- [Activity]:
The records below hold a stretch from the line with "theorem addA_memByte (m" through the line with "(subA m s).y = s.y := rfl"; return exactly those lines, ends included, and nothing more.
Start of Block
@[simp] theorem loadY_a (m : Byte) (s : State) : (loadY m s).a = s.a := rfl
@[simp] theorem loadY_x (m : Byte) (s : State) : (loadY m s).x = s.x := rfl
@[simp] theorem loadY_sp (m : Byte) (s : State) : (loadY m s).sp = s.sp := rfl
@[simp] theorem loadY_pc (m : Byte) (s : State) : (loadY m s).pc = s.pc := rfl
@[simp] theorem loadY_cyc (m : Byte) (s : State) : (loadY m s).cyc = s.cyc := rfl
@[simp] theorem loadY_halted (m : Byte) (s : State) : (loadY m s).halted = s.halted := rfl
@[simp] theorem loadY_fault (m : Byte) (s : State) : (loadY m s).fault = s.fault := rfl
@[simp] theorem loadY_dmaStall (m : Byte) (s : State) : (loadY m s).dmaStall = s.dmaStall := rfl
@[simp] theorem loadY_stepCycles (m : Byte) (s : State) : (loadY m s).stepCycles = s.stepCycles := rfl
@[simp] theorem loadY_ram (m : Byte) (s : State) : (loadY m s).ram = s.ram := rfl
@[simp] theorem loadY_nmiPrev (m : Byte) (s : State) : (loadY m s).nmiPrev = s.nmiPrev := rfl
@[simp] theorem loadY_ppu (m : Byte) (s : State) : (loadY m s).ppu = s.ppu := rfl
@[simp] theorem loadY_apu (m : Byte) (s : State) : (loadY m s).apu = s.apu := rfl
@[simp] theorem loadY_params (m : Byte) (s : State) : (loadY m s).params = s.params := rfl
@[simp] theorem loadY_resetReq (m : Byte) (s : State) : (loadY m s).resetReq = s.resetReq := rfl
@[simp] theorem loadY_stopReq (m : Byte) (s : State) : (loadY m s).stopReq = s.stopReq := rfl
@[simp] theorem loadY_joypadReads (m : Byte) (s : State) : (loadY m s).joypadReads = s.joypadReads := rfl
@[simp] theorem loadY_events (m : Byte) (s : State) : (loadY m s).events = s.events := rfl
@[simp] theorem loadY_memByte (m : Byte) (s : State) (k : Word) : (loadY m s).memByte k = s.memByte k := rfl

@[simp] theorem addA_x (m : Byte) (s : State) : (addA m s).x = s.x := rfl
@[simp] theorem addA_y (m : Byte) (s : State) : (addA m s).y = s.y := rfl
@[simp] theorem addA_sp (m : Byte) (s : State) : (addA m s).sp = s.sp := rfl
@[simp] theorem addA_pc (m : Byte) (s : State) : (addA m s).pc = s.pc := rfl
@[simp] theorem addA_cyc (m : Byte) (s : State) : (addA m s).cyc = s.cyc := rfl
@[simp] theorem addA_halted (m : Byte) (s : State) : (addA m s).halted = s.halted := rfl
@[simp] theorem addA_fault (m : Byte) (s : State) : (addA m s).fault = s.fault := rfl
@[simp] theorem addA_dmaStall (m : Byte) (s : State) : (addA m s).dmaStall = s.dmaStall := rfl
@[simp] theorem addA_stepCycles (m : Byte) (s : State) : (addA m s).stepCycles = s.stepCycles := rfl
@[simp] theorem addA_ram (m : Byte) (s : State) : (addA m s).ram = s.ram := rfl
@[simp] theorem addA_nmiPrev (m : Byte) (s : State) : (addA m s).nmiPrev = s.nmiPrev := rfl
@[simp] theorem addA_ppu (m : Byte) (s : State) : (addA m s).ppu = s.ppu := rfl
@[simp] theorem addA_apu (m : Byte) (s : State) : (addA m s).apu = s.apu := rfl
@[simp] theorem addA_params (m : Byte) (s : State) : (addA m s).params = s.params := rfl
@[simp] theorem addA_resetReq (m : Byte) (s : State) : (addA m s).resetReq = s.resetReq := rfl
@[simp] theorem addA_stopReq (m : Byte) (s : State) : (addA m s).stopReq = s.stopReq := rfl
@[simp] theorem addA_joypadReads (m : Byte) (s : State) : (addA m s).joypadReads = s.joypadReads := rfl
@[simp] theorem addA_events (m : Byte) (s : State) : (addA m s).events = s.events := rfl
@[simp] theorem addA_memByte (m : Byte) (s : State) (k : Word) : (addA m s).memByte k = s.memByte k := rfl

@[simp] theorem subA_x (m : Byte) (s : State) : (subA m s).x = s.x := rfl
@[simp] theorem subA_y (m : Byte) (s : State) : (subA m s).y = s.y := rfl
@[simp] theorem subA_sp (m : Byte) (s : State) : (subA m s).sp = s.sp := rfl
@[simp] theorem subA_pc (m : Byte) (s : State) : (subA m s).pc = s.pc := rfl
@[simp] theorem subA_cyc (m : Byte) (s : State) : (subA m s).cyc = s.cyc := rfl
@[simp] theorem subA_halted (m : Byte) (s : State) : (subA m s).halted = s.halted := rfl
@[simp] theorem subA_fault (m : Byte) (s : State) : (subA m s).fault = s.fault := rfl
@[simp] theorem subA_dmaStall (m : Byte) (s : State) : (subA m s).dmaStall = s.dmaStall := rfl
@[simp] theorem subA_stepCycles (m : Byte) (s : State) : (subA m s).stepCycles = s.stepCycles := rfl
@[simp] theorem subA_ram (m : Byte) (s : State) : (subA m s).ram = s.ram := rfl
@[simp] theorem subA_nmiPrev (m : Byte) (s : State) : (subA m s).nmiPrev = s.nmiPrev := rfl
@[simp] theorem subA_ppu (m : Byte) (s : State) : (subA m s).ppu = s.ppu := rfl
@[simp] theorem subA_apu (m : Byte) (s : State) : (subA m s).apu = s.apu := rfl
@[simp] theorem subA_params (m : Byte) (s : State) : (subA m s).params = s.params := rfl
@[simp] theorem subA_resetReq (m : Byte) (s : State) : (subA m s).resetReq = s.resetReq := rfl
@[simp] theorem subA_stopReq (m : Byte) (s : State) : (subA m s).stopReq = s.stopReq := rfl
@[simp] theorem subA_joypadReads (m : Byte) (s : State) : (subA m s).joypadReads = s.joypadReads := rfl
@[simp] theorem subA_events (m : Byte) (s : State) : (subA m s).events = s.events := rfl
@[simp] theorem subA_memByte (m : Byte) (s : State) (k : Word) : (subA m s).memByte k = s.memByte k := rfl

@[simp] theorem andA_x (m : Byte) (s : State) : (andA m s).x = s.x := rfl
@[simp] theorem andA_y (m : Byte) (s : State) : (andA m s).y = s.y := rfl
@[simp] theorem andA_sp (m : Byte) (s : State) : (andA m s).sp = s.sp := rfl
@[simp] theorem andA_pc (m : Byte) (s : State) : (andA m s).pc = s.pc := rfl
@[simp] theorem andA_cyc (m : Byte) (s : State) : (andA m s).cyc = s.cyc := rfl
@[simp] theorem andA_halted (m : Byte) (s : State) : (andA m s).halted = s.halted := rfl
@[simp] theorem andA_fault (m : Byte) (s : State) : (andA m s).fault = s.fault := rfl
@[simp] theorem andA_dmaStall (m : Byte) (s : State) : (andA m s).dmaStall = s.dmaStall := rfl
@[simp] theorem andA_stepCycles (m : Byte) (s : State) : (andA m s).stepCycles = s.stepCycles := rfl
@[simp] theorem andA_ram (m : Byte) (s : State) : (andA m s).ram = s.ram := rfl
@[simp] theorem andA_nmiPrev (m : Byte) (s : State) : (andA m s).nmiPrev = s.nmiPrev := rfl
@[simp] theorem andA_ppu (m : Byte) (s : State) : (andA m s).ppu = s.ppu := rfl
@[simp] theorem andA_apu (m : Byte) (s : State) : (andA m s).apu = s.apu := rfl
@[simp] theorem andA_params (m : Byte) (s : State) : (andA m s).params = s.params := rfl
@[simp] theorem andA_resetReq (m : Byte) (s : State) : (andA m s).resetReq = s.resetReq := rfl
@[simp] theorem andA_stopReq (m : Byte) (s : State) : (andA m s).stopReq = s.stopReq := rfl
@[simp] theorem andA_joypadReads (m : Byte) (s : State) : (andA m s).joypadReads = s.joypadReads := rfl
@[simp] theorem andA_events (m : Byte) (s : State) : (andA m s).events = s.events := rfl
@[simp] theorem andA_memByte (m : Byte) (s : State) (k : Word) : (andA m s).memByte k = s.memByte k := rfl

@[simp] theorem orA_x (m : Byte) (s : State) : (orA m s).x = s.x := rfl
@[simp] theorem orA_y (m : Byte) (s : State) : (orA m s).y = s.y := rfl
@[simp] theorem orA_sp (m : Byte) (s : State) : (orA m s).sp = s.sp := rfl
@[simp] theorem orA_pc (m : Byte) (s : State) : (orA m s).pc = s.pc := rfl
@[simp] theorem orA_cyc (m : Byte) (s : State) : (orA m s).cyc = s.cyc := rfl
@[simp] theorem orA_halted (m : Byte) (s : State) : (orA m s).halted = s.halted := rfl
@[simp] theorem orA_fault (m : Byte) (s : State) : (orA m s).fault = s.fault := rfl
@[simp] theorem orA_dmaStall (m : Byte) (s : State) : (orA m s).dmaStall = s.dmaStall := rfl
@[simp] theorem orA_stepCycles (m : Byte) (s : State) : (orA m s).stepCycles = s.stepCycles := rfl
@[simp] theorem orA_ram (m : Byte) (s : State) : (orA m s).ram = s.ram := rfl
@[simp] theorem orA_nmiPrev (m : Byte) (s : State) : (orA m s).nmiPrev = s.nmiPrev := rfl
@[simp] theorem orA_ppu (m : Byte) (s : State) : (orA m s).ppu = s.ppu := rfl
@[simp] theorem orA_apu (m : Byte) (s : State) : (orA m s).apu = s.apu := rfl
@[simp] theorem orA_params (m : Byte) (s : State) : (orA m s).params = s.params := rfl
@[simp] theorem orA_resetReq (m : Byte) (s : State) : (orA m s).resetReq = s.resetReq := rfl
@[simp] theorem orA_stopReq (m : Byte) (s : State) : (orA m s).stopReq = s.stopReq := rfl
@[simp] theorem orA_joypadReads (m : Byte) (s : State) : (orA m s).joypadReads = s.joypadReads := rfl
@[simp] theorem orA_events (m : Byte) (s : State) : (orA m s).events = s.events := rfl
@[simp] theorem orA_memByte (m : Byte) (s : State) (k : Word) : (orA m s).memByte k = s.memByte k := rfl

@[simp] theorem eorA_x (m : Byte) (s : State) : (eorA m s).x = s.x := rfl
@[simp] theorem eorA_y (m : Byte) (s : State) : (eorA m s).y = s.y := rfl
@[simp] theorem eorA_sp (m : Byte) (s : State) : (eorA m s).sp = s.sp := rfl
@[simp] theorem eorA_pc (m : Byte) (s : State) : (eorA m s).pc = s.pc := rfl
@[simp] theorem eorA_cyc (m : Byte) (s : State) : (eorA m s).cyc = s.cyc := rfl
@[simp] theorem eorA_halted (m : Byte) (s : State) : (eorA m s).halted = s.halted := rfl
@[simp] theorem eorA_fault (m : Byte) (s : State) : (eorA m s).fault = s.fault := rfl
@[simp] theorem eorA_dmaStall (m : Byte) (s : State) : (eorA m s).dmaStall = s.dmaStall := rfl
@[simp] theorem eorA_stepCycles (m : Byte) (s : State) : (eorA m s).stepCycles = s.stepCycles := rfl
@[simp] theorem eorA_ram (m : Byte) (s : State) : (eorA m s).ram = s.ram := rfl
@[simp] theorem eorA_nmiPrev (m : Byte) (s : State) : (eorA m s).nmiPrev = s.nmiPrev := rfl
@[simp] theorem eorA_ppu (m : Byte) (s : State) : (eorA m s).ppu = s.ppu := rfl
@[simp] theorem eorA_apu (m : Byte) (s : State) : (eorA m s).apu = s.apu := rfl
@[simp] theorem eorA_params (m : Byte) (s : State) : (eorA m s).params = s.params := rfl
@[simp] theorem eorA_resetReq (m : Byte) (s : State) : (eorA m s).resetReq = s.resetReq := rfl
@[simp] theorem eorA_stopReq (m : Byte) (s : State) : (eorA m s).stopReq = s.stopReq := rfl
@[simp] theorem eorA_joypadReads (m : Byte) (s : State) : (eorA m s).joypadReads = s.joypadReads := rfl
@[simp] theorem eorA_events (m : Byte) (s : State) : (eorA m s).events = s.events := rfl
@[simp] theorem eorA_memByte (m : Byte) (s : State) (k : Word) : (eorA m s).memByte k = s.memByte k := rfl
End of Block
- [Output]:
@[simp] theorem addA_memByte (m : Byte) (s : State) (k : Word) : (addA m s).memByte k = s.memByte k := rfl

@[simp] theorem subA_x (m : Byte) (s : State) : (subA m s).x = s.x := rfl
@[simp] theorem subA_y (m : Byte) (s : State) : (subA m s).y = s.y := rfl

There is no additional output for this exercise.